Si les astronautes doivent saisir de la glace lunaire lors d’une future mission Artemis, cela ne posera pas de problème d’un point de vue juridique, déclare Rossana Deplano, chercheuse à l’Université de Leicester au Royaume-Uni qui a étudié en profondeur l’effet des accords d’Artemis sur droit international de l’espace. “Ce que le Traité sur l’espace extra-atmosphérique permet, c’est d’utiliser des ressources si c’est pour soutenir une mission scientifique. Les missions Artemis sont par définition des missions scientifiques, il n’y a donc rien d’illégal pour les États-Unis ou d’autres partenaires internationaux qui y participent », dit-elle.
Mais le traité stipule également que l’exploration spatiale doit être menée “pour le bénéfice de tous les peuples”. La NASA et l’Agence spatiale européenne attribuent fréquemment des contrats à des entreprises privées, et certaines d’entre elles participent au programme Artemis. Si ces entreprises ont leurs propres conceptions sur la lune, cela pourrait créer une zone grise juridique. Pour le moment, selon Deplano, rien n’empêche les partenaires de la NASA comme SpaceX ou Blue Origin de développer des technologies tout en utilisant les fonds d’investissement du gouvernement, puis de réutiliser ces technologies séparément, tout en utilisant la glace extrêmement limitée de la lune et les points d’atterrissage souhaitables à leurs propres fins commerciales. .

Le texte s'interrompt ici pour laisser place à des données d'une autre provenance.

def State.pairsCbl (s : State) : List Bool :=
  let ports := List.range 6
  [s.shadow .BLK_CTRL_LEVEL 0x50 == 0 || ports.all fun p =>
     ((List.range 7).all fun i => pdoWithin (s.raw .CBL_CEILING_SRC_MV p) (s.raw .CBL_CEILING_SRC_MA p) (s.next .CBL_SRC_PDO_PDO p i)) &&
     ((List.range 4).all fun i => pdoWithin (s.raw .CBL_CEILING_SNK_MV p) (s.raw .CBL_CEILING_SNK_MA p) (s.next .CBL_SNK_PDO_PDO p i)),
   ports.all fun p => s.next .CBL_PORT_CFG_SPLIT_EN p == 0 ||
     (s.next .CBL_PORT_CFG_AVRATH_EN p == 1 && s.next .CBL_PORT_CFG_DP_EN p == 1),
   ports.all fun p => s.next .CBL_PORT_CFG_EPR_EN p == 0 ||
     decide (20000 < s.raw .CBL_CEILING_SRC_MV p) || decide (20000 < s.raw .CBL_CEILING_SNK_MV p)]

/-- Classes A and B of R472. -/
def classA (pt : Nat) : Bool := inRange pt 0 0x37 || inRange pt 0x3C 0xD0
def classB (pt : Nat) : Bool := inRange pt 0xD1 0x165

def State.pairGau (s : State) : Bool :=
  (s.takenAt [.GAU_CFG_SOURCE, .GAU_CFG_LOG2, .GAU_CFG_PERIOD_US, .GAU_SEL_LOW, .GAU_SEL_POINT_B, .GAU_WIDTH_WIDTH]).all fun g =>
    let src := s.next .GAU_CFG_SOURCE 0 g
    (src != 1 || (classA (bits (s.next .GAU_SEL_LOW 0 g) 8 0) && classB (s.next .GAU_SEL_POINT_B 0 g))) &&
    (!inRange src 2 6 || s.next .GAU_CFG_PERIOD_US 0 g != 0) &&
    (s.next .GAU_CFG_LOG2 0 g == 1 || s.next .GAU_WIDTH_WIDTH 0 g != 0)

/-- The position of the first agreement of a block that a commit would break (R56, R480). -/
def State.pairFault (s : State) (blk : Nat) : Nat :=
  if blk = 0x04 then firstFalse [s.pairGrn]
  else if 0x10 ≤ blk ∧ blk ≤ 0x15 then firstFalse (s.pairsLnk (blk - 0x10))
  else if blk = 0x18 then firstFalse [s.pairTun]
  else if blk = 0x19 then firstFalse s.pairsSal
  else if blk = 0x1A then firstFalse [s.pairRak]
  else if 0x20 ≤ blk ∧ blk ≤ 0x29 then firstFalse (s.pairsEth (blk - 0x20))
  else if blk = 0x30 then firstFalse s.pairsBrg
  else if 0x40 ≤ blk ∧ blk ≤ 0x47 then firstFalse (s.pairsCan (blk - 0x40))
  else if blk = 0x50 then firstFalse s.pairsCbl
  else if blk = 0x60 then firstFalse [s.pairGau]
  else 0

/-! ### Natural boundaries -/

/-- Some of the fields would change at some index. -/
def State.changes (s : State) (rs : List RegId) (inst : Nat := 0) : Bool :=
  s.taken.any fun e => rs.contains e.2.reg && keyInst e.1 == inst && e.2.val != s.fld e.2.reg inst (keyIdx e.1)

/-- Queue slots whose binding a commit changes. -/
def State.rebound (s : State) : List Nat :=
  ((s.taken.filter fun e => [RegId.SAL_QCFG_BERTH, .SAL_QCFG_PORT, .SAL_QCFG_TC].contains e.2.reg &&
    e.2.val != s.fld e.2.reg 0 (keyIdx e.1)).map fun e => keyIdx e.1).eraseDups

/-- Units whose ENQ has still to take effect, of those dispatched. -/
def State.unrouted (s : State) : List Nat :=
  (s.sal.units.filter fun u => !u.2.enqueued && (match u.2.place with | .running .. => true | .harvested => true | _ => false)).map (·.1)

/-- A commit of SAL may be judged (R283). -/
def State.salReady (s : State) : Bool :=
  let routes := !s.rebound.isEmpty || s.changes [.SAL_MCT_BERTH, .SAL_MCT_QSLOT, .SAL_MCT_VALID]
  !routes || (s.superseded.isEmpty && s.sal.early.all (fun u => !s.unrouted.contains u) && s.rebound.all fun q => (s.queue q).isEmpty)

/-- The superseded versions that shadow slots hold. -/
def State.oldVersions (s : State) : List (List Byte) := s.chn.shadows.map fun e => s.mem.reads (s.shadowAddr e.1) 64

/-- OLD_REFS of a meter and of a region (R313, R338). -/
def State.meterRefs (s : State) (m : Nat) : Nat :=
  (s.oldVersions.filter fun e => (eMeterKind e == 1 || eMeterKind e == 2) && eMeter e == m).length
def State.regionRefs (s : State) (r : Nat) : Nat :=
  (s.oldVersions.filter fun e => eType e == tyMem && eParam e 44 1 % 64 == r).length

def State.meterHeld (s : State) : Bool :=
  s.taken.any fun e => [RegId.RAK_METER_TYPE, .RAK_METER_ALG, .RAK_METER_SLOT].contains e.2.reg &&
    e.2.val != s.fld e.2.reg 0 (keyIdx e.1) && s.meterRefs (keyIdx e.1) != 0
def State.regionHeld (s : State) : Bool :=
  s.taken.any fun e => [RegId.BRG_REGION_KIND, .BRG_REGION_BASE, .BRG_REGION_SIZE, .BRG_REGION_TARGET, .BRG_REGION_CTRL].contains e.2.reg &&
    e.2.val != s.fld e.2.reg 0 (keyIdx e.1) && s.regionRefs (keyIdx e.1) != 0

/-- The natural boundary of a block has come, as far as the state shows it. -/
def State.atBoundary (s : State) (blk : Nat) : Bool :=
  if blk = 0x18 then s.moment % 2 ^ 16 == 0
  else if blk = 0x19 then s.salReady
  else if blk = 0x1A then !s.meterHeld
  else if 0x20 ≤ blk ∧ blk ≤ 0x29 then (s.rak.sending.get? (portKey gEth (blk - 0x20))).isNone
  else if blk = 0x30 then !s.regionHeld
  else if blk = 0x50 then s.cbl.ports.all fun p => p.2.ams == 0
  else true

/-- A commit that waits for superseded versions is recorded once, with the meter or the region's address (R318, R351). -/
def waitNote (blk : Nat) : Prog := .get fun s =>
  let m := ((s.taken.filter fun e => e.2.reg.owner (keyInst e.1) == 0x1A && s.meterRefs (keyIdx e.1) != 0).map fun e => keyIdx e.1).headD 0
  let r := ((s.taken.filter fun e => e.2.reg.owner (keyInst e.1) == 0x30 && s.regionRefs (keyIdx e.1) != 0).map fun e => keyIdx e.1).headD 0
  if blk = 0x1A ∧ s.meterHeld ∧ !s.rak.noted then
    .seq (.act (.rak fun r => { r with noted := true })) (logRec 0x1A 0x0002 2 none (m * 2 ^ 32))
  else .on (blk == 0x30 && s.regionHeld && !s.brg.noted)
    (.seq (.act (.brg fun b => { b with noted := true })) (logRec 0x30 0x0006 2 none (s.regionBase r)))

/-! ### Applying -/

def meterFields : List RegId :=
  [.RAK_METER_TYPE, .RAK_METER_ALG, .RAK_METER_RESET_TO, .RAK_METER_SLOT, .RAK_METER_CIR_KBPS, .RAK_METER_PIR_KBPS, .RAK_METER_CBS, .RAK_METER_PBS]

/-- Meters that a commit changes start again (R310). -/
def applyRak : Prog := .get fun s =>
  let ms := ((s.taken.filter fun e => meterFields.contains e.2.reg && e.2.val != s.fld e.2.reg 0 (keyIdx e.1)).map fun e => keyIdx e.1).eraseDups
  .seq (applyCommit 0x1A) (.each ms fun m => .get fun s => .act (.rak fun r => { r with
    meters := r.meters.put m (if s.flag .RAK_METER_RESET_TO 0 m then ⟨0, 0, s.moment⟩
      else ⟨s.raw .RAK_METER_CBS 0 m * unitsPerByte, s.raw .RAK_METER_PBS 0 m * unitsPerByte, s.moment⟩) }))

/-- A controller whose timing or mode changes leaves the bus until 11 recessive bits have passed (R369). -/
def applyCan (n : Nat) : Prog := .get fun s =>
  let off := s.changes [.CAN_NBT_BRP, .CAN_NBT_TSEG1, .CAN_NBT_TSEG2, .CAN_NBT_SJW, .CAN_DBT_DBRP, .CAN_DBT_DTSEG1, .CAN_DBT_DTSEG2,
    .CAN_DBT_DSJW, .CAN_CFG_FD, .CAN_CFG_LISTEN] n
  .seq (applyCommit (0x40 + n)) (.on (off && s.flag .CAN_CFG_ENABLE n) (setCan n fun c => { c with away := true }))

/-- Ports whose PDOs change tell their partners: a source by new capabilities, a sink by asking for the source's again. -/
def applyCbl : Prog := .get fun s =>
  let sinks := (List.range 6).filter fun p => s.isSink p && (List.range 4).any fun i => s.judged.next .CBL_SNK_PDO_PDO p i != s.fld .CBL_SNK_PDO_PDO p i
  .seq (watchOffers (applyCommit 0x50)) (.each sinks fun p => pd p 7)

Cela signifie que les entreprises de pays dotés de programmes spatiaux avancés, comme les États-Unis et leurs partenaires, pourraient prendre une longueur d’avance pour bénéficier de l’exploration lunaire. “Il s’agit essentiellement d’un environnement privilégié, qui permettrait à certaines parties du monde de se développer beaucoup plus rapidement que d’autres, en développant la technologie et le savoir-faire qui permettraient l’exploitation commerciale de ces ressources”, a déclaré Deplano.
Aganaba prévoit également un éventuel conflit juridique sur l’exploitation minière privée à l’avenir. L’Accord sur la Lune de 1979, qui a été négocié à l’ONU et signé par 18 pays, à commencer par les pays d’Amérique latine et d’Europe de l’Est, impose des limites plus strictes à l’exploitation minière, déclarant que “la lune et ses ressources naturelles sont le patrimoine commun de l’humanité”. .” Cette perspective compliquerait les efforts des entreprises privées pour extraire et utiliser ces ressources. Les États-Unis et la plupart des grandes nations spatiales n’ont pas signé l’Accord sur la Lune, mais Aganaba souligne qu’il a un nombre similaire de signataires des Accords d’Artémis, il est donc difficile de dire lequel aura le plus de poids.
Jessica West, chercheuse en sécurité spatiale à l’institut de recherche Project Ploughshares basé à Waterloo, en Ontario, observera comment les accords d’Artemis s’appliquent dans la pratique lorsqu’il s’agit de protéger la lune elle-même. Les accords incluent une définition étroite des sites «patrimoniaux» à préserver, en particulier les sites d’atterrissage de l’ère Apollo, mais pas le paysage lunaire. Ils appellent également à des pratiques de “durabilité”, qui se limitent à empêcher davantage de débris de s’accumuler en orbite terrestre, mais pas à conserver les ressources spatiales, a déclaré West. Par exemple, ils n’interdisent à personne de parcourir entièrement un cratère à la recherche de glace, de priver les générations futures et les programmes spatiaux moins avancés d’une ressource cruciale, ou de modifier visiblement l’apparence de la lune dans le ciel nocturne.
Et les accords appliquent uniquement le concept de « bénéfices » mondiaux à la science, et non aux bénéfices qu’une entreprise pourrait tirer, par exemple, de l’extraction de la glace lunaire. “Que signifie avoir un bénéfice universel, pour que les choses profitent à toute l’humanité?” demande West. « C’est un principe général, mais il n’est pas dicté dans la pratique. Traditionnellement, cela signifiait le partage d’informations scientifiques, mais cela ne signifiait pas d’avantages financiers.
Alors que les accords d’Artemis reflètent la vision actuelle des États-Unis pour la lune, on ne sait pas comment les futures missions internationales se dérouleront, ou si les inquiétudes concernant les inégalités augmenteront, dit Johnson, du projet de sécurité aérospatiale. « Il y a toujours ce défi du colonialisme et de l’avantage du premier arrivé », dit-elle. “En ce moment, les pays riches ont accès à la Lune et ils établissent les règles. Il n’y a pas beaucoup d’équité là-bas.